-- ==== Sys2Proof/Laws/Mem.lean ====
section
/-! SUPPORT. The laws of memory: reads after writes, the canonical form and what keeps it, and numbers as bytes. -/

namespace Sys2Proof.Machine

/-! ## Reads after writes -/

theorem Mem.get_cons (p : Host.Cell) (m : Mem) (a : Nat) : Mem.get (p :: m) a = if p.1 = a then p.2 else Mem.get m a := rfl

theorem Mem.get_filter (q : Nat → Bool) (m : Mem) (a : Nat) :
    Mem.get (m.filter fun p => q p.1) a = if q a then Mem.get m a else 0 := by
  induction m with
  | nil => simp [Mem.get]
  | cons p m ih =>
    by_cases h : p.1 = a
    · cases hq : q a <;> simp [Mem.get_cons, h, hq, ih]
    · cases hq : q p.1 <;> simp [Mem.get_cons, h, hq, ih]

theorem Mem.get_put (m : Mem) (k : Nat) (b : Byte) (a : Nat) (hk : ∀ p ∈ m, p.1 ≠ k) :
    (m.put k b).get a = if k = a then b else m.get a := by
  induction m with
  | nil => rfl
  | cons p m ih =>
    obtain ⟨x, y⟩ := p
    have hx : x ≠ k := hk _ (List.mem_cons_self ..)
    unfold Mem.put
    split
    · rfl
    · rw [Mem.get_cons, ih fun q hq => hk q (List.mem_cons_of_mem _ hq), Mem.get_cons]
      by_cases h : x = a
      · simp [h, show k ≠ a from fun e => hx (h.trans e.symm)]
      · simp [h]

/-- A read after a write: the byte written, and elsewhere what was there. -/
@[simp] theorem Mem.get_set (m : Mem) (k : Nat) (b : Byte) (a : Nat) : (m.set k b).get a = if k = a then b else m.get a := by
  have hf : Mem.get (m.filter fun p => p.1 != k) a = if (a != k) = true then m.get a else 0 := Mem.get_filter (fun x => x != k) m a
  unfold Mem.set
  split
  · rename_i hb
    by_cases h : k = a
    · simp [h, hb]
      simpa [h] using hf
    · simpa [h, Ne.symm h] using hf
  · rw [Mem.get_put _ _ _ _ (by simp), hf]
    by_cases h : k = a
    · simp [h]
    · simp [h, Ne.symm h]

theorem Mem.setAll_nil (m : Mem) : m.setAll [] = m := rfl
theorem Mem.setAll_cons (m : Mem) (p : Nat × Byte) (bs : List (Nat × Byte)) : m.setAll (p :: bs) = (m.set p.1 p.2).setAll bs := rfl
theorem Mem.setAll_append (m : Mem) (bs cs : List (Nat × Byte)) : m.setAll (bs ++ cs) = (m.setAll bs).setAll cs :=
  List.foldl_append ..

/-- A read after writes: the last byte written there, and elsewhere what was there. -/
theorem Mem.get_setAll (m : Mem) (bs : List (Nat × Byte)) (a : Nat) :
    (m.setAll bs).get a = match (bs.filter fun p => p.1 == a).getLast? with
      | some p => p.2
      | none => m.get a := by
  induction bs generalizing m with
  | nil => rfl
  | cons p bs ih =>
    rw [Mem.setAll_cons, ih, Mem.get_set, List.filter_cons]
    by_cases h : p.1 = a
    · rw [if_pos h, if_pos (by simpa using h), List.getLast?_cons]
      cases (bs.filter fun p => p.1 == a).getLast? <;> rfl
    · rw [if_neg h, if_neg (by simpa using h)]

theorem Mem.get_setAll_other (m : Mem) (bs : List (Nat × Byte)) (a : Nat) (h : ∀ p ∈ bs, p.1 ≠ a) : (m.setAll bs).get a = m.get a := by
  rw [Mem.get_setAll, List.filter_eq_nil_iff.mpr fun p hp => by simpa using h p hp]
  rfl

theorem mem_place {a : Nat} {bs : List Byte} {p : Nat × Byte} : p ∈ place a bs ↔ ∃ i, bs[i]? = some p.2 ∧ p.1 = a + i := by
  obtain ⟨x, y⟩ := p
  simp only [place, List.mem_mapIdx, Prod.mk.injEq]
  constructor
  · rintro ⟨i, hi, h1, h2⟩
    exact ⟨i, by simp [hi, h2], h1.symm⟩
  · rintro ⟨i, h1, h2⟩
    obtain ⟨hi, h3⟩ := List.getElem?_eq_some_iff.mp h1
    exact ⟨i, hi, h2.symm, h3⟩

theorem Mem.get_setAll_place (m : Mem) (a : Nat) (bs : List Byte) (x : Nat) :
    (m.setAll (place a bs)).get x = if a ≤ x ∧ x < a + bs.length then bs.getD (x - a) 0 else m.get x := by
  induction bs generalizing m a with
  | nil => rw [if_neg (by simp)]; rfl
  | cons b bs ih =>
    have hp : place a (b :: bs) = (a, b) :: place (a + 1) bs := by
      simp only [place, List.mapIdx_cons, Nat.add_zero]
      congr 1
      congr 1
      funext i c
      rw [Nat.add_assoc, Nat.add_comm 1 i]
    rw [hp, Mem.setAll_cons, ih, Mem.get_set, List.length_cons]
    by_cases h : a = x
    · rw [if_neg (by omega), if_pos h, if_pos (by omega), h, Nat.sub_self]; rfl
    · by_cases h2 : a + 1 ≤ x ∧ x < a + 1 + bs.length
      · rw [if_pos h2, if_pos (by omega), show x - a = (x - (a + 1)) + 1 by omega]; rfl
      · rw [if_neg h2, if_neg h, if_neg (by omega)]

/-- Bytes are read back where they were placed. -/
theorem Mem.read_setAll_place (m : Mem) (a : Nat) (bs : List Byte) : (m.setAll (place a bs)).read a bs.length = bs := by
  apply List.ext_getElem
  · simp [Mem.read]
  · intro i h1 h2
    simp only [Mem.read, List.getElem_map, List.getElem_range, Mem.get_setAll_place]
    rw [if_pos (by omega), Nat.add_sub_cancel_left]
    simp [List.getD, h2]

/-! ## Numbers as bytes (R4) -/

@[simp] theorem leBytes_length (n v : Nat) : (leBytes n v).length = n := by
  induction n generalizing v with
  | zero => rfl
  | succ n ih => simp [leBytes, ih]

theorem leNat_leBytes (n v : Nat) : leNat (leBytes n v) = v % 256 ^ n := by
  induction n generalizing v with
  | zero => simp [leBytes, leNat, Nat.mod_one]
  | succ n ih =>
    simp only [leBytes, leNat, ih, BitVec.toNat_ofNat]
    show v % 256 + 256 * (v / 256 % 256 ^ n) = v % 256 ^ (n + 1)
    rw [Nat.add_comm n 1, Nat.pow_add, Nat.pow_one, Nat.mod_mul]

theorem leNat_lt (bs : List Byte) : leNat bs < 256 ^ bs.length := by
  induction bs with
  | nil => exact Nat.one_pos
  | cons b bs ih =>
    have := b.isLt
    simp only [leNat, List.length_cons, Nat.pow_succ]
    omega

/-! ## The canonical form -/

theorem Mem.wf_iff (m : Mem) : m.wf = true ↔ (m.Pairwise fun p q => p.1 < q.1) ∧ ∀ p ∈ m, p.2 ≠ 0 := by
  induction m with
  | nil => simp [Mem.wf]
  | cons p m ih =>
    obtain ⟨a, b⟩ := p
    cases m with
    | nil => simp [Mem.wf]
    | cons q m =>
      obtain ⟨a', b'⟩ := q
      simp only [Mem.wf, Bool.and_eq_true, bne_iff_ne, decide_eq_true_iff, ih, List.pairwise_cons, List.mem_cons, forall_eq_or_imp]
      constructor
      · rintro ⟨⟨h1, h2⟩, ⟨h3, h4⟩, h5, h6⟩
        exact ⟨⟨⟨h2, fun x hx => Nat.lt_trans h2 (h3 x hx)⟩, h3, h4⟩, h1, h5, h6⟩
      · rintro ⟨⟨⟨h2, -⟩, h3, h4⟩, h1, h5, h6⟩
        exact ⟨⟨h1, h2⟩, ⟨h3, h4⟩, h5, h6⟩

theorem Mem.wf_filter (m : Mem) (q : Host.Cell → Bool) (h : m.wf = true) : Mem.wf (m.filter q) = true := by
  rw [Mem.wf_iff] at h ⊢
  exact ⟨h.1.filter _, fun p hp => h.2 p (List.mem_filter.mp hp).1⟩

theorem Mem.mem_put (m : Mem) (k : Nat) (b : Byte) (p : Host.Cell) : p ∈ m.put k b ↔ p = (k, b) ∨ p ∈ m := by
  induction m with
  | nil => simp [Mem.put]
  | cons q m ih =>
    unfold Mem.put
    split
    · simp
    · simp only [List.mem_cons, ih]
      constructor
      · rintro (h | h | h)
        · exact .inr (.inl h)
        · exact .inl h
        · exact .inr (.inr h)
      · rintro (h | h | h)
        · exact .inr (.inl h)
        · exact .inl h
        · exact .inr (.inr h)

theorem Mem.wf_put (m : Mem) (k : Nat) (b : Byte) (h : m.wf = true) (hb : b ≠ 0) (hk : ∀ p ∈ m, p.1 ≠ k) : (m.put k b).wf = true := by
  rw [Mem.wf_iff] at h ⊢
  refine ⟨?_, fun p hp => ?_⟩
  · have hs := h.1
    clear h
    induction m with
    | nil => exact List.pairwise_singleton ..
    | cons q m ih =>
      obtain ⟨a, x⟩ := q
      have ha : a ≠ k := hk _ (List.mem_cons_self ..)
      rw [List.pairwise_cons] at hs
      unfold Mem.put
      split
      · rename_i hka
        refine List.pairwise_cons.mpr ⟨fun p hp => ?_, List.pairwise_cons.mpr hs⟩
        rcases List.mem_cons.mp hp with rfl | hp
        · exact hka
        · exact Nat.lt_trans hka (hs.1 p hp)
      · rename_i hka
        refine List.pairwise_cons.mpr ⟨fun p hp => ?_, ih (fun p hp => hk p (List.mem_cons_of_mem _ hp)) hs.2⟩
        rcases (Mem.mem_put m k b p).mp hp with rfl | hp
        · exact Nat.lt_of_le_of_ne (Nat.le_of_not_lt hka) ha
        · exact hs.1 p hp
  · rcases (Mem.mem_put m k b p).mp hp with rfl | hp
    · exact hb
    · exact h.2 p hp

/-- Every write keeps the canonical form. -/
theorem Mem.wf_set (m : Mem) (k : Nat) (b : Byte) (h : m.wf = true) : (m.set k b).wf = true := by
  unfold Mem.set
  split
  · exact Mem.wf_filter m _ h
  · exact Mem.wf_put _ _ _ (Mem.wf_filter m _ h) ‹_› (by simp)

theorem Mem.wf_setAll (m : Mem) (bs : List (Nat × Byte)) (h : m.wf = true) : (m.setAll bs).wf = true := by
  induction bs generalizing m with
  | nil => exact h
  | cons p bs ih => exact ih _ (Mem.wf_set m _ _ h)

/-- A memory in canonical form lists exactly the addresses whose byte is not 0. -/
theorem Mem.mem_iff_get (m : Mem) (h : m.wf = true) (a : Nat) (b : Byte) : (a, b) ∈ m ↔ m.get a = b ∧ b ≠ 0 := by
  rw [Mem.wf_iff] at h
  induction m with
  | nil => simp only [List.not_mem_nil, Mem.get, false_iff]; rintro ⟨rfl, h⟩; exact h rfl
  | cons p m ih =>
    obtain ⟨x, y⟩ := p
    have hs := List.pairwise_cons.mp h.1
    have ih := ih ⟨hs.2, fun p hp => h.2 p (List.mem_cons_of_mem _ hp)⟩
    have hy : y ≠ 0 := h.2 _ (List.mem_cons_self ..)
    rw [List.mem_cons, Mem.get_cons, ih, Prod.mk.injEq]
    by_cases hx : x = a
    · subst hx
      simp only [true_and, if_true]
      constructor
      · rintro (rfl | ⟨h1, h2⟩)
        · exact ⟨rfl, hy⟩
        · exact absurd (hs.1 (x, b) (ih.mpr ⟨h1, h2⟩)) (Nat.lt_irrefl x)
      · rintro ⟨rfl, -⟩
        exact .inl rfl
    · simp [hx, Ne.symm hx]

/-- Memories in canonical form that read alike are equal. -/
theorem Mem.ext (m n : Mem) (hm : m.wf = true) (hn : n.wf = true) (h : ∀ a, m.get a = n.get a) : m = n := by
  have key : ∀ p, p ∈ m ↔ p ∈ n := fun ⟨a, b⟩ => by rw [Mem.mem_iff_get m hm, Mem.mem_iff_get n hn, h]
  have h1 := (Mem.wf_iff m).mp hm
  have h2 := (Mem.wf_iff n).mp hn
  have nodup (l : Mem) (hl : l.Pairwise fun p q => p.1 < q.1) : l.Nodup :=
    hl.imp fun h e => absurd (congrArg Prod.fst e ▸ h) (Nat.lt_irrefl _)
  exact ((List.perm_ext_iff_of_nodup (nodup m h1.1) (nodup n h2.1)).mpr key).eq_of_pairwise
    (fun _ _ _ _ h h' => absurd (Nat.lt_trans h h') (Nat.lt_irrefl _)) h1.1 h2.1

theorem reset_mem_wf : State.reset.mem.cells.wf = true := rfl

end Sys2Proof.Machine
end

_Assigned task:_
Begin at the first line of the material above. Transcribe each line exactly, ending with the line that contains "some p => p.2".

_Answer to the exercise:_
-- ==== Sys2Proof/Laws/Mem.lean ====
section
/-! SUPPORT. The laws of memory: reads after writes, the canonical form and what keeps it, and numbers as bytes. -/

namespace Sys2Proof.Machine

/-! ## Reads after writes -/

theorem Mem.get_cons (p : Host.Cell) (m : Mem) (a : Nat) : Mem.get (p :: m) a = if p.1 = a then p.2 else Mem.get m a := rfl

theorem Mem.get_filter (q : Nat → Bool) (m : Mem) (a : Nat) :
    Mem.get (m.filter fun p => q p.1) a = if q a then Mem.get m a else 0 := by
  induction m with
  | nil => simp [Mem.get]
  | cons p m ih =>
    by_cases h : p.1 = a
    · cases hq : q a <;> simp [Mem.get_cons, h, hq, ih]
    · cases hq : q p.1 <;> simp [Mem.get_cons, h, hq, ih]

theorem Mem.get_put (m : Mem) (k : Nat) (b : Byte) (a : Nat) (hk : ∀ p ∈ m, p.1 ≠ k) :
    (m.put k b).get a = if k = a then b else m.get a := by
  induction m with
  | nil => rfl
  | cons p m ih =>
    obtain ⟨x, y⟩ := p
    have hx : x ≠ k := hk _ (List.mem_cons_self ..)
    unfold Mem.put
    split
    · rfl
    · rw [Mem.get_cons, ih fun q hq => hk q (List.mem_cons_of_mem _ hq), Mem.get_cons]
      by_cases h : x = a
      · simp [h, show k ≠ a from fun e => hx (h.trans e.symm)]
      · simp [h]

/-- A read after a write: the byte written, and elsewhere what was there. -/
@[simp] theorem Mem.get_set (m : Mem) (k : Nat) (b : Byte) (a : Nat) : (m.set k b).get a = if k = a then b else m.get a := by
  have hf : Mem.get (m.filter fun p => p.1 != k) a = if (a != k) = true then m.get a else 0 := Mem.get_filter (fun x => x != k) m a
  unfold Mem.set
  split
  · rename_i hb
    by_cases h : k = a
    · simp [h, hb]
      simpa [h] using hf
    · simpa [h, Ne.symm h] using hf
  · rw [Mem.get_put _ _ _ _ (by simp), hf]
    by_cases h : k = a
    · simp [h]
    · simp [h, Ne.symm h]

theorem Mem.setAll_nil (m : Mem) : m.setAll [] = m := rfl
theorem Mem.setAll_cons (m : Mem) (p : Nat × Byte) (bs : List (Nat × Byte)) : m.setAll (p :: bs) = (m.set p.1 p.2).setAll bs := rfl
theorem Mem.setAll_append (m : Mem) (bs cs : List (Nat × Byte)) : m.setAll (bs ++ cs) = (m.setAll bs).setAll cs :=
  List.foldl_append ..

/-- A read after writes: the last byte written there, and elsewhere what was there. -/
theorem Mem.get_setAll (m : Mem) (bs : List (Nat × Byte)) (a : Nat) :
    (m.setAll bs).get a = match (bs.filter fun p => p.1 == a).getLast? with
      | some p => p.2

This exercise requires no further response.